Sudah saatnya aku berani bangkit dari kelamnya masa lalu. Begitu pun Rinai yang beberapa minggu terakhir sudah mulai membuka hatinya untuk menerima takdir. Mungkin Hujan telah tiada dan Rinai tak seharusnya sedih terlalu berlebihan. Keluarga keduanya pun telah memutuskan ikatan Rinai dan Hujan. Keluarga Hujan tak ingin membebani Rinai. Bagi orangtua Hujan, Rinai sudah seperti puteri mereka. Mereka sangat menyayanginya sehingga dengan memutuskan hubungan Rinai dan Hujan adalah yang terbaik. Mengingat bahwa Hujan telah meninggal. Aku bukannya egois. Aku sadar bahwa Hujan sangat berarti bagi Rinai. Meski begitu, aku akan berusaha untuk menjadi imam yang baik baginya.

***

“Titip Rinai, nak Elang.” Kata Ayah Rinai.
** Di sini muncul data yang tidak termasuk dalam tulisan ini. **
/-- CHUTED of an outstanding release posts its consignment (R109, R110, R114, R115): the manifest record with the post day
and the due day, the record POSTED, the release and the ready queue; at 64 records the halves switch, or MANIFEST_FULL is
latched; a release pass follows. A CHUTED that names no outstanding release is discarded (R113). -/
def Obligations.ChutedPostsTheConsignment : Prop :=
  ∀ (src : Byte) (consignment : U16) (s s1 : State), AtUnit .sorter src.toNat s s1 →
    let k := consignment.toNat
    (∀ c r, Table.get s.assembly.cons k = some c → c.state = .releasing →
      s.dispatch.outstanding.find? (fun r => decide (r.consignment = k)) = some r →
      let h := s.dispatch.filling
      let loan := if c.kind = .braillePart then s.management.settings.brailleLoan else s.management.settings.audioLoan
      let due : Day := s.days.today + BitVec.ofNat 16 (loan + 2 * (windowAt s c.window).transit)
      let record : ManifestRecord :=
        { consignment := k, patron := c.patron, kind := c.kind, part := if c.kind = .braillePart then c.part else 1,
          parts := if c.kind = .braillePart then c.parts else 1, window := c.window, chute := r.chute,
          mailClass := r.mailClass, serial := c.serial.getD 0, weight := c.weight, overweight := c.overweight,
          postDay := s.days.today, dueDay := due }
      ∃ t, exec (.chuted src consignment) s = .next (passReleases t) ∧ halfAt t h = halfAt s h ++ [record] ∧
        halfAt t (!h) = halfAt s (!h) ∧
        Table.get t.assembly.cons k =
          some { c with state := .posted, postDay := s.days.today, dueDay := due, overdue := false } ∧
        (∀ j, j ≠ k → Table.get t.assembly.cons j = Table.get s.assembly.cons j) ∧
        t.dispatch.outstanding = s.dispatch.outstanding.filter (fun r => decide (r.consignment ≠ k)) ∧
        t = { s1 with
          assembly.cons := t.assembly.cons, dispatch := t.dispatch, management.notices := t.management.notices } ∧
        t.dispatch.ready = s.dispatch.ready.erase k ∧ t.dispatch.windows = s.dispatch.windows ∧
        t.dispatch.blocked = s.dispatch.blocked ∧
        ((halfAt s h).length + 1 ≠ 64 → t.dispatch.filling = h ∧ t.management = s.management) ∧
        ((halfAt s h).length + 1 = 64 → halfAt s (!h) = [] →
          t.dispatch.filling = (!h) ∧ t.management = (latch .manifestHalf (if h then 1 else 0) s).management) ∧
        ((halfAt s h).length + 1 = 64 → halfAt s (!h) ≠ [] →
          t.dispatch.filling = h ∧ t.management = (latch .manifestFull (if h then 1 else 0) s).management)) ∧
    ((∀ c, Table.get s.assembly.cons k = some c → c.state = .releasing →
        s.dispatch.outstanding.find? (fun r => decide (r.consignment = k)) = none) →
      exec (.chuted src consignment) s = .next s1)

/-- CHUTE_FULL and CHUTE_CLEAR (R111 to R113): the consignment returns READY to the head of the ready queue and a chute is
blocked; a blocked chute is cleared; a release pass follows each; anything else is discarded. -/
def Obligations.ChutesBlockAndClear : Prop :=
  ∀ (src : Byte) (s s1 : State), AtUnit .sorter src.toNat s s1 →
    (∀ (consignment : U16) (chute : Byte),
      let k := consignment.toNat
      (∀ c r, Table.get s.assembly.cons k = some c → c.state = .releasing →
        s.dispatch.outstanding.find? (fun r => decide (r.consignment = k)) = some r →
        let full := if 1 ≤ chute.toNat ∧ chute.toNat ≤ 32 then chute.toNat else r.chute
        ∃ t, exec (.chuteFull src consignment chute) s = .next (passReleases t) ∧
          t = { s1 with assembly.cons := t.assembly.cons, dispatch := t.dispatch } ∧
          Table.get t.assembly.cons k = some { c with state := .ready } ∧
          (∀ j, j ≠ k → Table.get t.assembly.cons j = Table.get s.assembly.cons j) ∧
          t.dispatch = { s.dispatch with
            outstanding := s.dispatch.outstanding.filter fun r => decide (r.consignment ≠ k)
            ready := k :: s.dispatch.ready.erase k
            blocked := t.dispatch.blocked } ∧
          ∀ n, 1 ≤ n → n ≤ 32 → 1 ≤ full → full ≤ 32 →
            (chuteBlocked t n = true ↔ n = full ∨ chuteBlocked s n = true)) ∧
      ((∀ c, Table.get s.assembly.cons k = some c → c.state = .releasing →
          s.dispatch.outstanding.find? (fun r => decide (r.consignment = k)) = none) →
        exec (.chuteFull src consignment chute) s = .next s1)) ∧
    (∀ chute : Byte,
      (1 ≤ chute.toNat → chute.toNat ≤ 32 → chuteBlocked s chute.toNat = true →
        ∃ t, exec (.chuteClear src chute) s = .next (passReleases t) ∧
          t = { s1 with dispatch.blocked := t.dispatch.blocked } ∧
          ∀ n, 1 ≤ n → n ≤ 32 → (chuteBlocked t n = true ↔ n ≠ chute.toNat ∧ chuteBlocked s n = true)) ∧
      ((chute = 0 ∨ 32 < chute.toNat ∨ chuteBlocked s chute.toNat = false) →
        exec (.chuteClear src chute) s = .next s1))

/-- SET_WINDOW writes one whole entry and RELEASE_MANIFEST empties the half that is not filling, each with a release pass
(R102, R116); their refusals change nothing. A disabled window whose low code lies above its high code is stored with both
codes 0 (R101, R102; log 26). -/
def Obligations.WindowsAndHalvesAreWritten : Prop :=
  ∀ s s0 : State,
    (∀ (window enabled : Byte) (low high : U24) (chute mailClass transit : Byte) (limit : U16) (hold : Byte) (m : MailClass),
      let i := Instr.setWindow window enabled low high chute mailClass transit limit hold
      Takes i s s0 →
      let common := window.toNat ≤ 15 ∧ 1 ≤ chute.toNat ∧ chute.toNat ≤ 32 ∧ mailClass.toNat ≤ 1 ∧ transit.toNat ≤ 15 ∧
        500 ≤ limit.toNat ∧ limit.toNat ≤ 30000 ∧ hold.toNat ≤ 1
      let codes := window ≠ 0 → enabled.toNat ≤ 1 ∧ (enabled = 1 → low.toNat ≤ high.toNat)
      let stored : Nat × Nat := if low.toNat ≤ high.toNat then (low.toNat, high.toNat) else (0, 0)
      (¬(common ∧ codes) → exec i s = .next (replied i .badField [] s0)) ∧
      (common → codes → mailClassValue m = mailClass.toNat →
        ∃ t, exec i s = .next (replied i .ok [] (passReleases t)) ∧
          t = { s0 with dispatch.windows := t.dispatch.windows } ∧
          (∀ w, w ≤ 15 → w ≠ window.toNat → windowAt t w = windowAt s w) ∧
          (window ≠ 0 → windowAt t window.toNat =
            ⟨decide (enabled = 1), stored.1, stored.2, chute.toNat, m, transit.toNat, limit.toNat, decide (hold = 1)⟩) ∧
          (window = 0 →
            (windowAt t 0).chute = chute.toNat ∧ (windowAt t 0).mailClass = m ∧ (windowAt t 0).transit = transit.toNat ∧
              (windowAt t 0).limit = limit.toNat ∧ (windowAt t 0).hold = decide (hold = 1)))) ∧
    (∀ (half : Byte) (h : Bool),
      let i := Instr.releaseManifest half
      Takes i s s0 →
      (1 < half.toNat → exec i s = .next (replied i .badField [] s0)) ∧
      (half.toNat = h.toNat →
        (h = s.dispatch.filling → exec i s = .next (replied i .inUse [] s0)) ∧
        (h ≠ s.dispatch.filling →
          (halfAt s h = [] → exec i s = .next (replied i .ok [] s0)) ∧
          (halfAt s h ≠ [] →
            ∃ t, exec i s = .next (replied i .ok [] (passReleases t)) ∧ halfAt t h = [] ∧
              halfAt t (!h) = halfAt s (!h) ∧
              t = { s0 with dispatch := t.dispatch, management.notices := t.management.notices } ∧
              t.dispatch = { s.dispatch with
                half0 := t.dispatch.half0, half1 := t.dispatch.half1, filling := t.dispatch.filling } ∧
              ((halfAt s (!h)).length < 64 → t.dispatch.filling = s.dispatch.filling ∧ t.management = s.management) ∧
              (64 ≤ (halfAt s (!h)).length →
                t.dispatch.filling = h ∧ t.management = (latch .manifestHalf (if h then 0 else 1) s).management)))))

/-! ## The Return Inspection Unit (06) -/

/-- INSPECT_SUSPEND, INSPECT_RESUME and CLEAR_HITS in both modes (R125, R126, R135): what each changes by the state it
finds. SET_CHANNEL and SET_THRESHOLD (R131, R132, R136): BAD_FIELD, BUSY and CONFLICT in their order, and what an accepted
load writes. -/
def Obligations.InspectionAndChannelsAreSet : Prop :=
  (∀ s s0 : State,
     (Takes .inspectSuspend s s0 →
       let i := Instr.inspectSuspend
       (s.returns.suspended = true →
         exec i s = .next (replied i .ok [1, if s.returns.suspendPending then 1 else 0] s0)) ∧
       (s.returns.suspended = false → s.returns.item = none →
         exec i s = .next (replied i .ok [1, if s.returns.suspendPending then 1 else 0] { s0 with returns.suspended := true })) ∧
       (s.returns.suspended = false → s.returns.item ≠ none →
         exec i s = .next (replied i .ok [0, 1] { s0 with returns.suspendPending := true }))) ∧
     (Takes .inspectResume s s0 →
       let i := Instr.inspectResume
       (s.returns.suspended = false →
         exec i s = .next (replied i .ok [0, 0] { s0 with returns.suspendPending := false })) ∧
       (s.returns.suspended = true → s.returns.suspendPending = false →
         ((s.returns.item ≠ none ∨ s.returns.queue = [] ∨ s.management.settings.scannerRole = 0) →
           exec i s = .next (replied i .ok [0, 0] { s0 with returns.suspended := false })) ∧
         (∀ x rest, s.returns.item = none → s.returns.queue = x :: rest → s.management.settings.scannerRole ≠ 0 →
           exec i s = .next (replied i .ok [0, 0]
             { s0 with returns.suspended := false, returns.queue := rest, returns.item := some x })))) ∧
     (Takes .clearHits s s0 →
       exec .clearHits s = .next (replied .clearHits .ok [] { s0 with returns.hits := 0, returns.high := 0 }))) ∧
  (∀ s s0 : State,
     let suspended := s.returns.suspended = true ∧ s.returns.suspendPending = false
     (∀ (channel mode action store reference : Byte) (cfg : Channel),
       let i := Instr.setChannel channel mode action store reference
       Takes i s s0 →
       let c := channel.toNat
       let window := mode = 3 ∨ mode = 4
       let bad := 15 < c ∨ 4 < mode.toNat ∨ 2 < action.toNat ∨ 2 < store.toNat ∨ 1 < reference.toNat ∨ (8 ≤ c ∧ window)
       let clash := (c < 8 ∧ window ∧ (channelAt s.returns (c + 8)).mode ≠ .off) ∨
         (8 ≤ c ∧ mode ≠ 0 ∧ ((channelAt s.returns (c - 8)).mode = .inside ∨ (channelAt s.returns (c - 8)).mode = .outside))
       (bad → exec i s = .next (replied i .badField [] s0)) ∧
       (¬bad → ¬suspended → exec i s = .next (replied i .busy [] s0)) ∧
       (¬bad → suspended → clash → exec i s = .next (replied i .conflict [] s0)) ∧
       (¬bad → suspended → ¬clash → channelModeValue cfg.mode = mode.toNat → channelActionValue cfg.action = action.toNat →
         channelStoreValue cfg.store = store.toNat → channelReferenceValue cfg.reference = reference.toNat →
         ∃ t, exec i s = .next (replied i .ok [] t) ∧
           t = { s0 with returns.channels := t.returns.channels, returns.stored := t.returns.stored } ∧
           channelAt t.returns c = cfg ∧ storedAt t.returns c = ⟨false, 0, 0⟩ ∧
           ∀ d, d ≠ c → channelAt t.returns d = channelAt s.returns d ∧ storedAt t.returns d = storedAt s.returns d)) ∧
     (∀ (entry : Byte) (value : U16),
       let i := Instr.setThreshold entry value
       Takes i s s0 →
       (15 < entry.toNat → exec i s = .next (replied i .badField [] s0)) ∧
       (entry.toNat ≤ 15 →
         (¬suspended → exec i s = .next (replied i .busy [] s0)) ∧
         (suspended →
           ∃ t, exec i s = .next (replied i .ok [] t) ∧ t = { s0 with returns.thresholds := t.returns.thresholds } ∧
             thresholdAt t.returns entry.toNat = value.toInt ∧
             ∀ d, d ≠ entry.toNat → thresholdAt t.returns d = thresholdAt s.returns d))))

/-- RETURN_ITEM from the scanner (R122, R123, R126): with room the item joins the queue under a RETURN_ACK, an
inspection starting where one can; a full queue gives RETURN_WAIT; an answer that finds no room (R197, log 10) is owed;
and while an answer is owed the item is discarded. -/
def Obligations.ReturnItemsAreQueued : Prop :=
  ∀ (src : Byte) (consignment postDay : U16) (part : Byte) (serial : U32) (presence : U16) (readings : List U16)
    (s s1 : State), AtUnit .scanner src.toNat s s1 → readings.length = (presentChannels presence).length →
    let i := Instr.returnItem src consignment postDay part serial presence readings
    let x : ReturnItem :=
      { consignment := consignment.toNat, postDay := postDay, part := part.toNat, serial := serial,
        readings := (presentChannels presence).zip (readings.map BitVec.toInt) }
    let frame (kind : Byte) : Frame := ⟨byteOf s.management.settings.scannerRole, 0, kind, bytesLE 2 consignment.toNat ++ [part]⟩
    let starts := s.returns.suspended = false ∧ s.returns.suspendPending = false ∧ s.returns.item = none
    let room := floorRoom (waitingForwards s + waitingCommands s) s = true
    (s.returns.owedAnswer ≠ none → exec i s = .next s1) ∧
    (s.returns.owedAnswer = none →
      (s.returns.queue.length < 64 → ¬starts →
        (room →
          exec i s = .next (toFloor (frame 160) { s1 with returns.queue := s.returns.queue ++ [x] })) ∧
        (¬room →
          exec i s = .next { s1 with returns.queue := s.returns.queue ++ [x], returns.owedAnswer := some (frame 160) })) ∧
      (s.returns.queue = [] → starts → s.management.settings.scannerRole ≠ 0 →
        (room → exec i s = .next { toFloor (frame 160) s1 with returns.item := some x }) ∧
        (¬room → exec i s = .next { s1 with returns.item := some x, returns.owedAnswer := some (frame 160) })) ∧
      (64 ≤ s.returns.queue.length → ¬starts →
        (room → exec i s = .next (toFloor (frame 161) s1)) ∧
        (¬room → exec i s = .next { s1 with returns.owedAnswer := some (frame 161) })))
“Insyaa Allah, Pak.” Jawabku mantap.

Hari ini aku dengan mantap mendatangi rumah orang tua gadis itu. Berniat baik akan melamarnya. Rinai terlihat sangat cantik dengan balutan jilbab merah jambunya.

“Biarkan Hujan pergi, Rinai. Kelak kan datang Pelangi mewarnaimu lebih indah.” Ucap Ayah Rinai mengakhiri pertemuan hari itu. Diseberang meja di ruang tamu itu terlihat Rinai tertunduk sambil tersipu malu. Aku tersenyum bahagia.

Ah, ia mungkin bidadari dunia yang dikirim-Nya untuk menemani hidupku. Rinai terlihat lebih ceria, sebahagia ia saat akan menikah dengan Hujan bahkan mungkin lebih bahagia. Aku tak tahu, mungkin Pelangi telah terbit dihatinya.